*** Opening of Information shown ***
-- ==== Sys2Proof/Machine/Mem.lean ====
section
/-! DEFINITION. Memory: the canonical list of cells, physical and scratchpad locations with the glade overlay (R205), poison
(R455), logical times (R330 to R332), partitions and gates (R410, R411), translation (R418 to R422), and the checks of an access in
the order of R178. -/

namespace Sys2Proof.Machine

/-! ## Cells -/

/-- A byte of a memory: 0x00 where nothing is listed (log 4). -/
def cellGet : List Host.Cell → Nat → Byte
  | [], _ => 0
  | (b, x) :: r, a => if b = a then x else if a < b then 0 else cellGet r a

/-- A memory with one byte written, in canonical form. -/
def cellSet : List Host.Cell → Nat → Byte → List Host.Cell
  | [], a, x => if x = 0 then [] else [(a, x)]
  | (b, y) :: r, a, x =>
    if a < b then (if x = 0 then (b, y) :: r else (a, x) :: (b, y) :: r)
    else if a = b then (if x = 0 then r else (a, x) :: r)
    else (b, y) :: cellSet r a x

def cellsGet (m : List Host.Cell) (a : Nat) : Nat → List Byte
  | 0 => []
  | n + 1 => cellGet m a :: cellsGet m (a + 1) n

def cellsSet (m : List Host.Cell) (a : Nat) : List Byte → List Host.Cell
  | [] => m
  | b :: r => cellsSet (cellSet m a b) (a + 1) r

/-- The cells of a run of bytes. -/
def cellsOf (a : Nat) : List Byte → List Host.Cell
  | [] => []
  | b :: r => if b = 0 then cellsOf (a + 1) r else (a, b) :: cellsOf (a + 1) r

/-- A long run of bytes written in one pass. -/
def cellsPut (m : List Host.Cell) (a : Nat) (bs : List Byte) : List Host.Cell :=
  (m.filter fun c => decide (c.1 < a)) ++ cellsOf a bs ++ m.filter fun c => decide (a + bs.length ≤ c.1)

/-- The canonical form: addresses rise strictly from `lo`, and no listed byte is 0x00. -/
def cellsWf (lo : Nat) : List Host.Cell → Bool
  | [] => true
  | (a, x) :: r => decide (lo ≤ a) && x != 0 && cellsWf (a + 1) r

/-- Both memories are canonical. -/
def Memory.wf (s : State) : Bool := cellsWf 0 s.mem && cellsWf 0 s.scratch

/-! ## Reading and writing the parts of the state -/

def State.team? (s : State) (k : Nat) : Option Team := AMap.find s.teams k
def State.setTeam (s : State) (k : Nat) (t : Team) : State := { s with teams := AMap.set s.teams k t }
def State.modTeam (s : State) (k : Nat) (f : Team → Team) : State :=
  match s.team? k with
  | some t => s.setTeam k (f t)
  | none => s

def State.thread? (s : State) (k tid : Nat) : Option Thread := (s.team? k).bind fun t => AMap.find t.threads tid
def State.modThread (s : State) (k tid : Nat) (f : Thread → Thread) : State :=
  s.modTeam k fun t =>
    match AMap.find t.threads tid with
    | some th => { t with threads := AMap.set t.threads tid (f th) }
    | none => t

def State.gang? (s : State) (k : Nat) : Option Gang := AMap.find s.gangs k
def State.modGang (s : State) (k : Nat) (f : Gang → Gang) : State :=
  match s.gang? k with
  | some g => { s with gangs := AMap.set s.gangs k (f g) }
  | none => s

def State.vd (s : State) (n : Nat) : VDev := AMap.get {} s.vds n
def State.modVd (s : State) (n : Nat) (f : VDev → VDev) : State := { s with vds := AMap.set s.vds n (f (s.vd n)) }

def agentTeam : Agent → Nat
  | .thread k _ => k
  | .stream k => k

/-- Little-endian value of bytes as a 64-bit word. -/
def leWord (bs : List Byte) : DWord := BitVec.ofNat 64 (leNat bs)

/-! ## Core, cluster, die (R489) -/

def clusterOf (core : Nat) : Nat := core / 4
def dieOf (core : Nat) : Nat := core / 192

/-- The quadrants of a partition under a configuration (R410). -/
def quadrants (config part : Nat) : List Nat :=
  match config with
  | 0 => [0, 1, 2, 3]
  | 1 => [2 * part, 2 * part + 1]
  | _ => [part]

def State.partQuads (s : State) (vd : Nat) : List Nat := quadrants s.config (s.vd vd).part

/-- The bridge gates of a configuration, in the order Q0–Q1, Q0–Q2, Q1–Q3, Q2–Q3 (R411). -/
def gatesOf (config : Nat) : List Bool :=
  match config with
  | 0 => [true, true, true, true]
  | 1 => [true, false, false, true]
  | _ => [false, false, false, false]

def bridgeEnds : Nat → Nat × Nat
  | 0 => (0, 1) | 1 => (0, 2) | 2 => (1, 3) | _ => (2, 3)

/-- The quadrants that one more bridge joins to a set. -/
def reachOnce (gates : List Bool) (q : List Nat) : List Nat :=
  (List.range 4).foldl (fun acc i =>
    let (a, b) := bridgeEnds i
    if gates.getD i false then
      (if acc.contains a && !acc.contains b then b :: acc else if acc.contains b && !acc.contains a then a :: acc else acc)
    else acc) q

/-- Whether no locked gate lies between two dies (R411). -/
def reaches (gates : List Bool) (a b : Nat) : Bool := (reachOnce gates (reachOnce gates (reachOnce gates [a]))).contains b

/-! ## Lines, sectors, times -/

/-- Key of a 32-byte sector: even physical, odd scratchpad. -/
def sectorKey : Loc → Nat
  | .phys a => 2 * (a / 32)
  | .scr core off => 2 * ((core * 2 ^ 19 + off) / 32) + 1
*** Close of Information shown ***
__Required action__
Look through the records and copy down every line that holds "cellSet".

__Solved problem__
def cellSet : List Host.Cell → Nat → Byte → List Host.Cell
    else (b, y) :: cellSet r a x
  | b :: r => cellsSet (cellSet m a b) (a + 1) r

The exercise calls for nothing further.